The launcher was recovered in negotiations between police and Darwiche – the latter hoping for a reduction in his double life sentence for the murders of Ziad Razzak and Mervat Nemra at a Greenacre home in 2003.
Ms Nemra was an innocent bystander. Ziad Razzak was using her home as a safe house while on the run from Darwiche and three cohorts who were also found guilty of roles in the killings.
More than 100 bullets were fired into the house where the two were sleeping – two from Russian military AK-47 assault rifles and the other matched to a M-1 machine-gun, capable of firing 30 rounds a second.
Police have not been able to find the source of the M-1, but suspect it too may have been stolen from the military. Darwiche got his relative to also give police between 18 and 20 kilograms of Power-Gel explosive that he had stockpiled for use in his war against the Razzak family.
He has never revealed how he came by it, but Power-Gel can be commercially obtained with a licence and is used in mining and by farmers to remove tree stumps when clearing paddocks.
It is also believed that before the police deal with the Darwiches was aborted, authorities at one stage offered to allow him the unprecedented use of a mobile phone while in prison. The use of such devices by inmates is banned in all jails.
The Supreme Court trial this year was told that that the dispute between Eddie Darwiche and Bilal Razzak erupted in 2001 over drug-dealing boundaries and a broken marriage between Darwiche’s sister, Khadige, and Ali Abdul-Razzak.

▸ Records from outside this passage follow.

-- ==== Sys2Proof/Laws/Widths.lean ====
section
/-!
SUPPORT. The width of each register field in bits, as a number.
-/
namespace Sys2Proof.Machine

In August, 2003 Ali Abdul-Razzak was shot dead by three gunmen as he walked from prayers at the Lakemba mosque. His killers have not been found.
Eddie Darwiche has also been found guilty of the attempted murder of Farouk ‘‘Frank’’ Razzak and the shooting of Bilal Razzak. He is now in the Super-Max high-security prison at Goulburn and is believed to be refusing to co-operate further.
Although authorities have not been able to say which armoury the rocket came from, they have not discounted the possibility that it and the M-1 machine-gun were smuggled into Australia.
Police had hoped the $50,000 payment would lead them to the arms dealer, and, in turn, to the outstanding rockets and possible terrorist cells in possession of them.